The similarity transformation parameter estimation means includes
A region where a linear function based on the same peak position is duplicated and passed through only the detected region after detecting a region where the number of passes through the linear function is maximum. The image processing apparatus according to claim 1, wherein the detection is performed.

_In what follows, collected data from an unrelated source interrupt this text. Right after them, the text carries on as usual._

theorem execCredit_kept {r s : State} (h : Kept r s) (t : Nat) (lane : Nat) (words : List Nat) :
    KeptO r (execCredit t lane words s) := by
  unfold execCredit
  repeat' (first
    | with_reducible first | assumption | apply KeptO.next | apply State.rxFrame_kept | apply State.at_kept)

theorem execReplayRequest_kept {r s : State} (h : Kept r s) (t : Nat) (lane : Nat) (entries : List (Nat × Nat × Nat)) :
    KeptO r (execReplayRequest t lane entries s) := by
  unfold execReplayRequest
  repeat' (first
    | with_reducible first | assumption | apply KeptO.next | apply State.rxFrame_kept | apply State.at_kept)

theorem execHostStatus_kept {r s : State} (h : Kept r s) (t : Nat) (lane : Nat) (mask : Nat) :
    KeptO r (execHostStatus t lane mask s) := by
  unfold execHostStatus
  repeat' (first
    | with_reducible first | assumption | apply KeptO.next | apply State.rxFrame_kept | apply State.at_kept)

theorem execDownload_kept {r s : State} (h : Kept r s) (t : Nat) (lane : Nat) (target : Nat) (seq : Nat)
    (offset : Nat) (data : List Byte) :
    KeptO r (execDownload t lane target seq offset data s) := by
  unfold execDownload
  repeat' (first
    | with_reducible first | assumption | apply KeptO.next | apply State.rxFrame_kept | apply State.at_kept)

theorem execHostFrameDrop_kept {r s : State} (h : Kept r s) (t : Nat) (lane : Dropped) :
    KeptO r (execHostFrameDrop t lane s) := by
  unfold execHostFrameDrop
  repeat' (first
    | with_reducible first | assumption | apply KeptO.next | apply State.rxFrame_kept | apply State.at_kept)

/-! ## Inject -/

theorem State.injectLock_kept {r s : State} (h : Kept r s) : Kept r (State.injectLock s) := by
  unfold State.injectLock
  repeat' (first
    | with_reducible
        first
        | assumption | apply Kept.ite | apply State.injectTell_kept | apply State.releaseRx_kept
        | apply State.releaseHeld_kept | apply State.os_kept
    | (extract_lets +onlyGivenNames x
       first
       | (refine Kept.cut (r := r) (x := x) ?_ ?_ <;> first | (clear_value x; intro hx) | subst x)
       | subst x)
    | split
    | dsimp only)

theorem unlock_kept {r s : State} (h : Kept r s) (v : Nat) : KeptE r (unlock v s) := by
  unfold unlock
  repeat' (first
    | with_reducible
        first
        | assumption | apply Kept.ite | apply KeptE.ite | apply KeptE.ok | apply KeptE.error | apply require_kept
        | apply State.os_kept | refine Kept.ofE ‹_ = Except.ok _› ?_
    | (intro s1 h1; dsimp only)
    | intro s1 h1)

theorem execUnlock_kept {r s : State} (h : Kept r s) (t : Nat) (c : Nat) : KeptO r (execUnlock t c s) := by
  unfold execUnlock
  repeat' (first
    | with_reducible
        first
        | assumption | apply KeptE.ok | apply KeptE.error | apply KeptO.next | apply State.hostWrite_kept
        | apply State.at_kept | apply unlock_kept | refine Kept.ofE ‹_ = Except.ok _› ?_
    | (intro s1 h1; dsimp only)
    | intro s1 h1)

theorem injectionStart_kept {r s : State} (h : Kept r s) : KeptE r (injectionStart s) := by
  unfold injectionStart
  repeat' (first
    | with_reducible
        first
        | assumption | apply KeptE.ok | apply KeptE.error | apply require_kept | apply State.injectTell_kept
        | apply State.os_kept | refine Kept.ofE ‹_ = Except.ok _› ?_ | rfl
    | (simp only [Kept.lit]; with_reducible apply KeptCore.of)
    | (extract_lets +onlyGivenNames x
       first
       | (refine Kept.cut (r := r) (x := x) ?_ ?_ <;> first | (clear_value x; intro hx) | subst x)
       | subst x)
    | split
    | dsimp only
    | rfl
    | (intro s1 h1; dsimp only)
    | intro s1 h1)

theorem execInjectionStart_kept {r s : State} (h : Kept r s) (t : Nat) (c : Nat) :
    KeptO r (execInjectionStart t c s) := by
  unfold execInjectionStart
  repeat' (first
    | with_reducible
        first
        | assumption | apply KeptE.ok | apply KeptE.error | apply KeptO.next | apply State.hostWrite_kept
        | apply State.at_kept | apply injectionStart_kept | refine Kept.ofE ‹_ = Except.ok _› ?_
    | (intro s1 h1; dsimp only)
    | intro s1 h1)

theorem injectionStop_kept {r s : State} (h : Kept r s) : KeptE r (injectionStop s) := by
  unfold injectionStop
  repeat' (first
    | with_reducible
        first
        | assumption | apply Kept.ite | apply KeptE.ite | apply KeptE.ok | apply KeptE.error | apply require_kept
        | apply State.injectTell_kept | apply State.os_kept | refine Kept.ofE ‹_ = Except.ok _› ?_
    | (intro s1 h1; dsimp only)
    | intro s1 h1)

theorem execInjectionStop_kept {r s : State} (h : Kept r s) (t : Nat) (c : Nat) :
    KeptO r (execInjectionStop t c s) := by
  unfold execInjectionStop
  repeat' (first
    | with_reducible
        first
        | assumption | apply KeptE.ok | apply KeptE.error | apply KeptO.next | apply State.hostWrite_kept
        | apply State.at_kept | apply injectionStop_kept | refine Kept.ofE ‹_ = Except.ok _› ?_
    | (intro s1 h1; dsimp only)
    | intro s1 h1)

theorem execReorderHoldTimeout_kept {r s : State} (h : Kept r s) (t : Nat) : KeptO r (execReorderHoldTimeout t s) := by
  unfold execReorderHoldTimeout
  repeat' (first
    | with_reducible
        first
        | assumption | apply KeptO.next | apply State.at_kept | apply State.releaseRx_kept
        | apply State.releaseDue_kept
    | (extract_lets +onlyGivenNames x
       first
       | (refine Kept.cut (r := r) (x := x) ?_ ?_ <;> first | (clear_value x; intro hx) | subst x)
       | subst x)
    | split
    | dsimp only)

/-! ## Manage -/

theorem State.putSettings_kept {r s : State} (h : Kept r s) (area : Nat) (l : List (Nat × Nat)) :
    Kept r (State.putSettings s area l) := by
  unfold State.putSettings
  repeat' (first
    | with_reducible first | assumption | apply Kept.ite | apply State.setPw_kept)

theorem State.storeSetting_kept {r s : State} (h : Kept r s) (k : Nat) (v : Nat) :
    Kept r (State.storeSetting s k v) := by
  unfold State.storeSetting
  repeat' (first
    | with_reducible first | assumption | apply State.putSettings_kept)

theorem State.bootKind_kept {r s : State} (h : Kept r s) (data : Bool) : Kept r (State.bootKind s data).2 := by
  unfold State.bootKind
  repeat' (first
    | with_reducible
        first
        | assumption | apply Kept.ite | apply State.writeBoot_kept | apply State.putSettings_kept
        | apply State.os_kept | apply Kept.ite_snd | refine Kept.snd ‹_ = (_, _)› ?_
    | (extract_lets +onlyGivenNames x
       first
       | (refine Kept.cut (r := r) (x := x) ?_ ?_ <;> first | (clear_value x; intro hx) | subst x)
       | subst x)
    | split
    | dsimp only)

theorem State.bootWalnut_kept {r s : State} (h : Kept r s) : Kept r (State.bootWalnut s) := by
  unfold State.bootWalnut
  repeat' (first
    | with_reducible
        first
        | assumption | apply Kept.ite | apply State.bootKind_kept | apply State.os_kept | apply Kept.ite_snd
        | refine Kept.snd ‹_ = (_, _)› ?_
    | (extract_lets +onlyGivenNames x
       first
       | (refine Kept.cut (r := r) (x := x) ?_ ?_ <;> first | (clear_value x; intro hx) | subst x)
       | subst x)
    | split
    | dsimp only)

theorem State.loadLibrary_kept {r s : State} (h : Kept r s) : Kept r (State.loadLibrary s) := by
  unfold State.loadLibrary
  repeat' (first
    | with_reducible
        first
        | assumption | apply State.bootKind_kept | apply State.setPw_kept | refine Kept.snd ‹_ = (_, _)› ?_
    | split
    | dsimp only)

theorem State.endSession_kept {r s : State} (h : Kept r s) : Kept r (State.endSession s) := by
  unfold State.endSession
  repeat' (first
    | with_reducible first | assumption | apply State.os_kept | rfl
    | (simp only [Kept.lit]; with_reducible apply KeptCore.of)
    | (extract_lets +onlyGivenNames x
       first
       | (refine Kept.cut (r := r) (x := x) ?_ ?_ <;> first | (clear_value x; intro hx) | subst x)
       | subst x)
    | split
    | dsimp only
    | rfl)

theorem State.failLong_kept {r s : State} (h : Kept r s) : Kept r (State.failLong s) := by
  unfold State.failLong
  repeat' (first
    | with_reducible
        first
        | assumption | apply Kept.ite | apply State.draw_kept | apply State.os_kept | apply State.setPip_kept
        | apply State.endBiasSearch_kept | apply State.showPip_kept | apply State.endLong_kept | apply Kept.ite_snd
        | refine Kept.snd ‹_ = (_, _)› ?_
    | (extract_lets +onlyGivenNames x
       first
       | (refine Kept.cut (r := r) (x := x) ?_ ?_ <;> first | (clear_value x; intro hx) | subst x)
       | subst x)
    | split
    | dsimp only)
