@[simp] theorem State.answer_pending (s : State) (c : Nat) (a : Answer) : (s.answer c a).pending = s.pending := rfl
@[simp] theorem State.answer_now (s : State) (c : Nat) (a : Answer) : (s.answer c a).now = s.now := rfl
@[simp] theorem State.answer_free (s : State) (c : Nat) (a : Answer) : (s.answer c a).free = s.free := rfl
@[simp] theorem State.answer_objects (s : State) (c : Nat) (a : Answer) : (s.answer c a).objects = s.objects := rfl
@[simp] theorem State.answer_domains (s : State) (c : Nat) (a : Answer) : (s.answer c a).domains = s.domains := rfl
@[simp] theorem State.answer_board (s : State) (c : Nat) (a : Answer) : (s.answer c a).board = s.board := rfl
@[simp] theorem State.answer_pw (s : State) (c : Nat) (a : Answer) : (s.answer c a).pw = s.pw := rfl
@[simp] theorem State.answer_ctl (s : State) (c : Nat) (a : Answer) : (s.answer c a).ctl = s.ctl := rfl
@[simp] theorem State.answer_mg (s : State) (c : Nat) (a : Answer) : (s.answer c a).mg = s.mg := rfl
@[simp] theorem State.answer_lad (s : State) (c : Nat) (a : Answer) : (s.answer c a).lad = s.lad := rfl
@[simp] theorem State.answer_sw (s : State) (c : Nat) (a : Answer) : (s.answer c a).sw = s.sw := rfl
@[simp] theorem State.answer_opt (s : State) (c : Nat) (a : Answer) : (s.answer c a).opt = s.opt := rfl
@[simp] theorem State.answer_ch (s : State) (c : Nat) (a : Answer) : (s.answer c a).ch = s.ch := rfl
@[simp] theorem State.answer_das (s : State) (c : Nat) (a : Answer) : (s.answer c a).das = s.das := rfl
@[simp] theorem State.answer_pop (s : State) (c : Nat) (a : Answer) : (s.answer c a).pop = s.pop := rfl
@[simp] theorem State.answer_lin (s : State) (c : Nat) (a : Answer) : (s.answer c a).lin = s.lin := rfl
@[simp] theorem State.answer_hz (s : State) (c : Nat) (a : Answer) : (s.answer c a).hz = s.hz := rfl
@[simp] theorem State.answer_ses (s : State) (c : Nat) (a : Answer) : (s.answer c a).ses = s.ses := rfl
@[simp] theorem State.answer_caps (s : State) (c : Nat) (a : Answer) : (s.answer c a).caps = s.caps := rfl
@[simp] theorem State.answer_sun (s : State) (c : Nat) (a : Answer) : (s.answer c a).sun = s.sun := rfl
@[simp] theorem State.answer_qu (s : State) (c : Nat) (a : Answer) : (s.answer c a).qu = s.qu := rfl
@[simp] theorem State.answer_ln (s : State) (c : Nat) (a : Answer) : (s.answer c a).ln = s.ln := rfl
@[simp] theorem State.answer_mem (s : State) (c : Nat) (a : Answer) : (s.answer c a).mem = s.mem := rfl
@[simp] theorem State.answer_fx (s : State) (c : Nat) (a : Answer) : (s.answer c a).fx = s.fx := rfl
@[simp] theorem State.answer_al (s : State) (c : Nat) (a : Answer) : (s.answer c a).al = s.al := rfl
@[simp] theorem State.answer_tb (s : State) (c : Nat) (a : Answer) : (s.answer c a).tb = s.tb := rfl
@[simp] theorem State.answer_pip (s : State) (c : Nat) (a : Answer) : (s.answer c a).pip = s.pip := rfl
@[simp] theorem State.answer_dr (s : State) (c : Nat) (a : Answer) : (s.answer c a).dr = s.dr := rfl
@[simp] theorem State.answer_pod (s : State) (c : Nat) (a : Answer) : (s.answer c a).pod = s.pod := rfl
@[simp] theorem State.answer_up (s : State) (c : Nat) (a : Answer) : (s.answer c a).up = s.up := rfl
@[simp] theorem State.answer_inj (s : State) (c : Nat) (a : Answer) : (s.answer c a).inj = s.inj := rfl

@[simp] theorem State.renew_pending (s : State) (c : Nat) : (s.renew c).pending = s.pending := rfl
@[simp] theorem State.renew_now (s : State) (c : Nat) : (s.renew c).now = s.now := rfl
@[simp] theorem State.renew_free (s : State) (c : Nat) : (s.renew c).free = s.free := rfl
@[simp] theorem State.renew_domains (s : State) (c : Nat) : (s.renew c).domains = s.domains := rfl
@[simp] theorem State.renew_wire (s : State) (c : Nat) : (s.renew c).wire = s.wire := rfl
@[simp] theorem State.renew_board (s : State) (c : Nat) : (s.renew c).board = s.board := rfl
@[simp] theorem State.renew_pw (s : State) (c : Nat) : (s.renew c).pw = s.pw := rfl
@[simp] theorem State.renew_mg (s : State) (c : Nat) : (s.renew c).mg = s.mg := rfl
@[simp] theorem State.renew_lad (s : State) (c : Nat) : (s.renew c).lad = s.lad := rfl
@[simp] theorem State.renew_sw (s : State) (c : Nat) : (s.renew c).sw = s.sw := rfl
@[simp] theorem State.renew_opt (s : State) (c : Nat) : (s.renew c).opt = s.opt := rfl
@[simp] theorem State.renew_ch (s : State) (c : Nat) : (s.renew c).ch = s.ch := rfl
@[simp] theorem State.renew_das (s : State) (c : Nat) : (s.renew c).das = s.das := rfl
@[simp] theorem State.renew_pop (s : State) (c : Nat) : (s.renew c).pop = s.pop := rfl
@[simp] theorem State.renew_lin (s : State) (c : Nat) : (s.renew c).lin = s.lin := rfl
@[simp] theorem State.renew_hz (s : State) (c : Nat) : (s.renew c).hz = s.hz := rfl
@[simp] theorem State.renew_ses (s : State) (c : Nat) : (s.renew c).ses = s.ses := rfl
@[simp] theorem State.renew_caps (s : State) (c : Nat) : (s.renew c).caps = s.caps := rfl
@[simp] theorem State.renew_sun (s : State) (c : Nat) : (s.renew c).sun = s.sun := rfl
@[simp] theorem State.renew_qu (s : State) (c : Nat) : (s.renew c).qu = s.qu := rfl
@[simp] theorem State.renew_ln (s : State) (c : Nat) : (s.renew c).ln = s.ln := rfl
@[simp] theorem State.renew_mem (s : State) (c : Nat) : (s.renew c).mem = s.mem := rfl
@[simp] theorem State.renew_fx (s : State) (c : Nat) : (s.renew c).fx = s.fx := rfl
@[simp] theorem State.renew_al (s : State) (c : Nat) : (s.renew c).al = s.al := rfl
@[simp] theorem State.renew_tb (s : State) (c : Nat) : (s.renew c).tb = s.tb := rfl
@[simp] theorem State.renew_pip (s : State) (c : Nat) : (s.renew c).pip = s.pip := rfl
@[simp] theorem State.renew_dr (s : State) (c : Nat) : (s.renew c).dr = s.dr := rfl
@[simp] theorem State.renew_pod (s : State) (c : Nat) : (s.renew c).pod = s.pod := rfl
@[simp] theorem State.renew_up (s : State) (c : Nat) : (s.renew c).up = s.up := rfl
@[simp] theorem State.renew_inj (s : State) (c : Nat) : (s.renew c).inj = s.inj := rfl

The similarity transformation parameter estimation means includes
When the area is subdivided into multiple areas, the intersection of the linear function is obtained in the area to be divided, and among the areas generated by the subdivision, only the area where the obtained intersection exists and the area adjacent to the area The image processing apparatus according to claim 1, wherein the number of linear functions that pass is determined and the set of peak positions of each image that has generated each linear function is specified.

Computer
Means for accumulating pixel values of each image to be compared in at least one of the horizontal and vertical directions and acquiring feature amount information including information for specifying a peak position of the accumulated value;
Similarity conversion parameters for superimposing the peak position of one image on the other image by performing at least one of enlargement / reduction or translation from the reference point, based on the acquired feature amount information corresponding to each image A similarity conversion parameter estimating means for estimating a similarity conversion parameter represented by a scaling ratio and a movement amount;
Means for calculating an index indicating a similarity relationship between the images after correcting the one image with the similarity transformation parameter;
Function as
The similarity transformation parameter estimation means includes
Generating a linear function on a plane coordinate of an enlargement / reduction ratio-movement amount represented by an enlargement / reduction ratio and a movement amount for superimposing each of the peak positions of one image with each of the peak positions of the other image;
Dividing a predetermined range on the plane coordinate of the scaling ratio-movement amount plane where the similarity conversion parameter will exist, into a plurality of regions,
Determine the number of linear functions that pass through each area and identify the set of peak positions of each image that generated each linear function for each area,
If there is a region where the linear functions based on the same peak position overlap in the set of peak positions specified for each region, the region is divided into a plurality of regions until there is no overlapping region. Re-divided into two, repeatedly calculating the number of linear functions that pass through each of the subdivided regions and identifying the set of peak positions of each image that generated the respective linear functions,
Find similarity transformation parameters based on a linear function that passes through the region where the number of linear functions passes is maximum,
An image processing program characterized by that.